- _Exercise goal_
The required output is the exact run of lines below that opens at the line with "elements and switches, a" and closes at the line with "(fails.filter (fun f".

- _Input material_
------------------------------------------------------------------------
/-- The regions whose periods used a part: the one that is the part, or those the failure names and those that used a granule it held. -/
def State.partUsers (s : State) (part : FailedPart) (users : List Nat) : List Nat :=
  match part with
  | .sequencer sq => [sq]
  | .regionArea rn => [rn]
  | .lanternCore _ => []
  | .journalCopies _ => []
  | .pseudoChannel .. => users ++ s.usersOf s.granLost
  | _ => users

/-- Work whose two journal copies are both lost is reported with PARTFAIL: there is no record to push again, so its period ends with
DATA_LOST, as R501 has a part failure end it (R406, R427). -/
def State.reportLost (s : State) (x : Nat × Nat × Nat × Nat × Cont) : State :=
  let (n, p, q, _, c) := x
  match s.regions.find? (fun y => y.2.run.isSome && y.2.period == n) with
  | some (rn, _) => (s.postRg p rn true false (FaultRec.of fPARTFAIL 4)).kill rn (some stDATALOST)
  | none =>
    { s with journal := s.journal ++ [JEntry.retire n] }.post p true false (FaultRec.of fPARTFAIL 4)
      |>.retireJoin p (s.queueXlate p q) c.join.toNat stDATALOST c.iidx

/-- PART_FAILURE: the part is out of service for this boot; words of a failed pseudo-channel that cannot be read become zero, and
the periods that used one of its granules complete with DATA_LOST; the periods that used the part are replayed (R423-R427). -/
def execPartFailure (part : FailedPart) (users lost : List Nat) (s : State) : Host.Outcome State Fault Refusal :=
  .next (let s : State := { s with failed := if s.failed.contains part then s.failed else s.failed ++ [part] }
    let us := s.partUsers part users
    let s := match part with
      | .pseudoChannel stack pc =>
        let gone := lost.filter (fun pa => paDevice pa && !paLpddr pa && stackOf pa == stack && nbits pa 18 11 == pc)
        gone.foldl State.zeroWord ((gone.foldl State.failTrims s).loseData us)
      | _ => s
    match part with
    | .journalCopies ns => ((openPops s.journal).filter (fun x => ns.contains x.1)).foldl State.reportLost s
    | .lanternCore h => (((openPops s.journal).filter (s.usedBy us)).foldl State.replayPeriod s).repush h
    | _ => ((openPops s.journal).filter (s.usedBy us)).foldl State.replayPeriod s)

/-! ### Page migration (R171, R351) -/

/-- The limits of the descriptor of pg.mig. -/
def migOk (b : List Byte) : Bool :=
  fieldAt b 0 8 % 65536 == 0 && inR (fieldAt b 8 4) 1 16384 && decide (fieldAt b 12 1 ≤ 1) && zeroAt b 13 16 &&
  fieldAt b 16 8 % 8 == 0 && zeroAt b 24 32

/-- The entry that maps a granule for a translation: the stage-2 leaf where there is a stage 2, else the stage-1 leaf; with the
physical address of the page it maps, and the stage-1 bytes below the granule in the page. -/
def migLeaf (m : Memory) (x : Xlate) (va : Nat) : Option (Leaf × Nat) :=
  match walk1 m x va with
  | .error _ => none
  | .ok e1 =>
    match walk2 m x.s2 e1.addr with
    | .error _ => none
    | .ok e2 =>
      if x.s2.isSome then some (e2, e2.addr - e1.addr % e2.size) else some (e1, e1.addr - va % e1.size)

/-- Whether a range splits a large page: one of either stage that maps a granule of it and another granule that is not of it. -/
def migSplits (m : Memory) (x : Xlate) (va n : Nat) : Bool :=
  let leaves := (List.range n).filterMap (fun i =>
    match walk1 m x (va + 65536 * i) with
    | .ok e1 => some (va + 65536 * i, e1)
    | .error _ => none)
  let gas := leaves.map (fun y => y.2.addr / 65536)
  leaves.any (fun y =>
    decide (y.1 - y.1 % y.2.size < va) || decide (va + 65536 * n < y.1 - y.1 % y.2.size + y.2.size) ||
    (match walk2 m x.s2 y.2.addr with
     | .error _ => false
     | .ok e2 => (List.range (e2.size / 65536)).any (fun j => !gas.contains ((y.2.addr - y.2.addr % e2.size) / 65536 + j))))

/-- The number of a new migration. -/
def State.migNo (s : State) : Nat :=
  ((List.range (s.migs.length + 1)).find? (fun i => (s.migs.find i).isNone)).getD 0

/-- pg.mig (R171): an M-mode hart's addresses are physical, and there is no page to move (notes/assumptions 36). -/
def execPgMig (rd rs1 rs2 : Reg) (s : State) : Host.Outcome State Fault Refusal :=
  .next (s.xPriv rd 1 (some rs2) (fun h s =>
    if h.get rs1 ≠ 0 then s.xErr rd eBADARG
    else
      s.xBlock rd h (h.get rs2) 32 8 (fun b s =>
        let va := fieldAt b 0 8
        if !migOk b || h.xlate.s1.isNone && h.xlate.s2.isNone || migSplits s.mem h.xlate va (fieldAt b 8 4) then s.xErr rd eBADARG
        else
          let g : Migration := { base := w va, count := fieldAt b 8 4, tier := fieldAt b 12 1, done := w (fieldAt b 16 8)
                                 xl := h.xlate, moved := 0, code := none }
          { s with migs := s.migs.put s.migNo g }.xResult rd 0)))

/-- A migration that has ended: its DONE word written, withheld where that page faults (R144); with any other fault nothing is written
(DESIGN CHOICE; notes/assumptions 44). -/
def State.migEnd (s : State) (i : Nat) (g : Migration) (code : Nat) : State :=
  let g := { g with code := some code }
  match vwrite s.mem g.xl g.done.toNat (leBytes (2 ^ 63 + g.moved * 2 ^ 16 + code) 8) with
  | .ok m => { s with mem := m, migs := s.migs.del i }
  | .error (o, f) =>
    if f.kind == .page then
      { s with migs := s.migs.put i g }.withholdHart 4096 (.mig i) g.xl o f true (g.done.toNat + o)
    else { s with migs := s.migs.del i }

/-- Whether a frame of n bytes may take a page: in the tier, aligned, and mapped by no partition. -/
def State.frameFree (s : State) (tier f n : Nat) : Bool :=
  f % n == 0 && paDevice f && paDevice (f + n - 1) && paLpddr f == (tier == 1) && paLpddr (f + n - 1) == (tier == 1) &&
  (List.range (n / 65536)).all (fun i => (s.paOwner (f + 65536 * i)).isNone)

/-- A page moved: its bytes in the frame, its entry naming the frame, the old frame zero (R439). -/
def movePage (m : Memory) (l : Leaf) (old new n : Nat) : Memory :=
  let m := (m.zero new (new + n)).write new (m.read old n)
  let e := m.readN l.at_ 8
  (m.writeN l.at_ 8 (e - nbits e 51 8 * 256 + new)).zero old (old + n)

/-- A granule that has moved with the page at `old` to the one at `new`, of n bytes. -/
def granMoved (old new n pa : Nat) : Nat := if old ≤ pa ∧ pa < old + n then pa - old + new else pa

/-- A page moved, with the shadows that in-place periods hold of its granules and those that stand in it, and with what is known of its
granules: who has used them, and whether they have lost a word (R171, R424, R426). -/
def State.movePage (s : State) (l : Leaf) (old new n : Nat) : State :=
  { s with
    used := s.used.map (fun x => (x.1, granMoved old new n (65536 * x.2) / 65536))
    lostGran := s.lostGran.map (fun g => granMoved old new n (65536 * g) / 65536)
    mem := Sys2Proof.Machine.movePage s.mem l old new n
    regions := s.regions.map (fun (x : Nat × Region) => (x.1, { x.2 with shadows := x.2.shadows.map (fun (y : Shadow) =>
      { y with pa := granMoved old new n (65536 * y.pa) / 65536, own := granMoved old new n (65536 * y.own) / 65536 }) })) }

/-- PG_MIG_GRANULE: the next granule of a migration, with the whole of its page where that is large, moves to a frame of the target
tier that the device gives, or is counted as moved where it is there, as the later granules of a moved page are; QUOTA without a frame
(R171). -/
def execPgMigGranule (i : Nat) (frame : Option Nat) (s : State) : Host.Outcome State Fault Refusal :=
  .next (match s.migs.find i with
    | none => s
    | some g =>
      if s.isHeld g.xl.part (.mig i) then s
      else
        match g.code with
        | some c => s.migEnd i g c
        | none =>
          if g.count ≤ g.moved then s.migEnd i g 0
          else
            let va := g.base.toNat + 65536 * g.moved
            match translate s.mem g.xl va .read with
            | .error f =>
              if f.kind == .page then s.withholdHart 4096 (.mig i) g.xl (65536 * g.moved) f false va else s.migEnd i g ePGFLT
            | .ok (pa, _) =>
              match migLeaf s.mem g.xl va with
              | none => s.migEnd i g ePGFLT
              | some (l, old) =>
                let next := { g with moved := g.moved + 1 }
                if !paDevice pa then s.migEnd i g ePGFLT
                else if paLpddr pa == (g.tier == 1) then { s with migs := s.migs.put i next }
                else
                  match frame with
                  | none => s.migEnd i g eQUOTA
                  | some f =>
                    if s.frameFree g.tier f l.size then { s.movePage l old f l.size with migs := s.migs.put i next } else s)

/-! ### Self-test (R172, R173, R467) -/

/-- The limits of the operand of bist.run. -/
def bistOk (v : Dword) : Bool :=
  let c := bits v 5 2
  bits v 63 18 == 0 && bits v 15 14 == 0 && bits v 1 0 != 3 && !(bits v 1 0 == 0 && decide (100 ≤ bits v 12 6)) &&
  !(bits v 1 0 == 2 && (if bit v 13 then c / 4 == 3 else c % 4 == 3))

/-- Whether a self-test covers a sequencer: one of the chiplet under test (R22, R172). -/
def testsSeq (op rn : Nat) : Bool := nbits op 1 0 == 1 && decide (rn < numSeqs) && rn / seqsPerChip == nbits op 5 2

/-- bist.run. -/
def execBistRun (rd rs1 rs2 : Reg) (s : State) : Host.Outcome State Fault Refusal :=
  .next (s.xPriv rd 2 (some rs2) (fun h s =>
    let v := h.get rs1
    if !bistOk v || (h.get rs2).toNat % 4096 ≠ 0 then s.xErr rd eBADARG
    else if s.regions.any (fun x => testMeets v.toNat x.2.rect || testsSeq v.toNat x.1) then s.xErr rd eBUSY
    else
      let n := h.bistNo
      (s.modHart s.curHart fun x => { x with
        bists := x.bists.put n (0, v.toNat, 0, h.get rs2, h.xlate), bistNo := (n + 1) % 65536 }).xResult rd (w n)))

/-- bist.stat. -/
def execBistStat (rd rs1 : Reg) (s : State) : Host.Outcome State Fault Refusal :=
  .next (s.xPriv rd 2 none (fun h s =>
    match h.bists.find (h.get rs1).toNat with
    | none => s.xErr rd eBADARG
    | some (st, _, recs, _, _) => s.xResult rd (w (st + recs * 2 ^ 16))))

/-- The tile of a failed item's WHERE. -/
def bistTile (place : Word) : Nat := chipTile (bits place 3 0) (bits place 19 12 * chipSide + bits place 11 4)

/-- A failed item put into a list in ascending WHERE. -/
def insertFail (a : BistFail) : List BistFail → List BistFail
  | [] => [a]
  | b :: t => if a.place.toNat ≤ b.place.toNat then a :: b :: t else b :: insertFail a t

/-- Whether the operand of a test selects an item: element storage by MEMORY, every other item by LOGIC, both by neither bit; a window has
elements and switches, a chiplet its sequencers too, a seam its lanes (R172, R467; notes/assumptions 27). -/
def bistItem (op item : Nat) : Bool :=
  (nbits op 17 16 == 0 || op.testBit (if item = 1 then 17 else 16)) &&
  (match nbits op 1 0 with
   | 0 => decide (item ≤ 2)
   | 1 => decide (item ≤ 3)
   | _ => item == 4)

/-- Whether a failed item stands in what a test covers. -/
def bistInside (op : Nat) (f : BistFail) : Bool :=
  bits f.place 31 26 == 0 && decide (bits f.place 11 4 < chipSide) && decide (bits f.place 19 12 < chipSide) &&
  (if f.item = 3 then bits f.place 3 0 == nbits op 5 2
   else testMeets op { x := tileX (bistTile f.place), y := tileY (bistTile f.place), wd := 1, ht := 1 })

/-- The failed items a test records: those of its items and its footprint; elements fused off and lost windows are not tested, but the switch
of a fused-off element is (R17, R172, R467). -/
def State.bistFails (s : State) (op : Nat) (fails : List BistFail) : List BistFail :=
  (fails.filter (fun f => bistItem op f.item && bistInside op f &&
    (decide (2 < f.item) || !(if f.item = 2 then s.lostAt (bistTile f.place) else s.fusedAt (bistTile f.place))))).foldr insertFail []

/-- A record of a self-test (R467). -/
def bistRec (test item result : Nat) (place : Word) (expect observed : Dword) : List Byte :=
  leBytes test 2 ++ leBytes item 1 ++ leBytes result 1 ++ leBytes place.toNat 4 ++ leBytes expect.toNat 8 ++
  leBytes observed.toNat 8 ++ List.replicate 8 0

/-- The records of a test: at most 127 failed items, then the summary. `tested` is the number of items tested. -/
def bistRecords (test : Nat) (fails : List BistFail) (tested : Word) (cycles : Nat) : List (List Byte) :=
  (fails.take 127).map (fun f => bistRec test f.item 1 f.place f.expect f.observed) ++
  [bistRec test 7 ((if fails.isEmpty then 1 else 2) + 128 * b2n (decide (127 < fails.length))) tested (w fails.length) (w cycles)]

/-- BIST_COMPLETE: the records written, the tiles under test zero; how many items a test counts the spec does not say: a free
value. A page fault withholds the write; with any other fault the test has failed with no record (R144). -/
def execBistComplete (h test : Nat) (fails : List BistFail) (cycles : Nat) (s : State) : Host.Outcome State Fault Refusal :=
  .next (match (s.hart h).bists.find test with
    | none => s
    | some (st, op, _, buf, x) =>
      if st ≠ 0 || s.isHeld x.part (.bist h test) then s
      else
        let fs := s.bistFails op fails
        let rs := bistRecords test fs (freeWord s.freeCtr) cycles
        let done (s : State) (st n : Nat) : State :=
          let tiles := s.tiles.filter (fun t => !testMeets op { x := tileX t.1, y := tileY t.1, wd := 1, ht := 1 })
          { s with freeCtr := s.freeCtr + 1, tiles := tiles }.modHart h fun y => { y with bists := y.bists.put test (st, op, n, buf, x) }
        match vwrite s.mem x buf.toNat rs.flatten with
        | .ok m => done { s with mem := m } (if fs.isEmpty then 1 else 2) rs.length
        | .error (o, f) =>
          if f.kind == .page then s.withholdHart 4096 (.bist h test) x o f true (buf.toNat + o) else done s 2 0)

end Sys2Proof.Machine
end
------------------------------------------------------------------------
- _Solution to the exercise_
elements and switches, a chiplet its sequencers too, a seam its lanes (R172, R467; notes/assumptions 27). -/
def bistItem (op item : Nat) : Bool :=
  (nbits op 17 16 == 0 || op.testBit (if item = 1 then 17 else 16)) &&
  (match nbits op 1 0 with
   | 0 => decide (item ≤ 2)
   | 1 => decide (item ≤ 3)
   | _ => item == 4)

/-- Whether a failed item stands in what a test covers. -/
def bistInside (op : Nat) (f : BistFail) : Bool :=
  bits f.place 31 26 == 0 && decide (bits f.place 11 4 < chipSide) && decide (bits f.place 19 12 < chipSide) &&
  (if f.item = 3 then bits f.place 3 0 == nbits op 5 2
   else testMeets op { x := tileX (bistTile f.place), y := tileY (bistTile f.place), wd := 1, ht := 1 })

/-- The failed items a test records: those of its items and its footprint; elements fused off and lost windows are not tested, but the switch
of a fused-off element is (R17, R172, R467). -/
def State.bistFails (s : State) (op : Nat) (fails : List BistFail) : List BistFail :=
  (fails.filter (fun f => bistItem op f.item && bistInside op f &&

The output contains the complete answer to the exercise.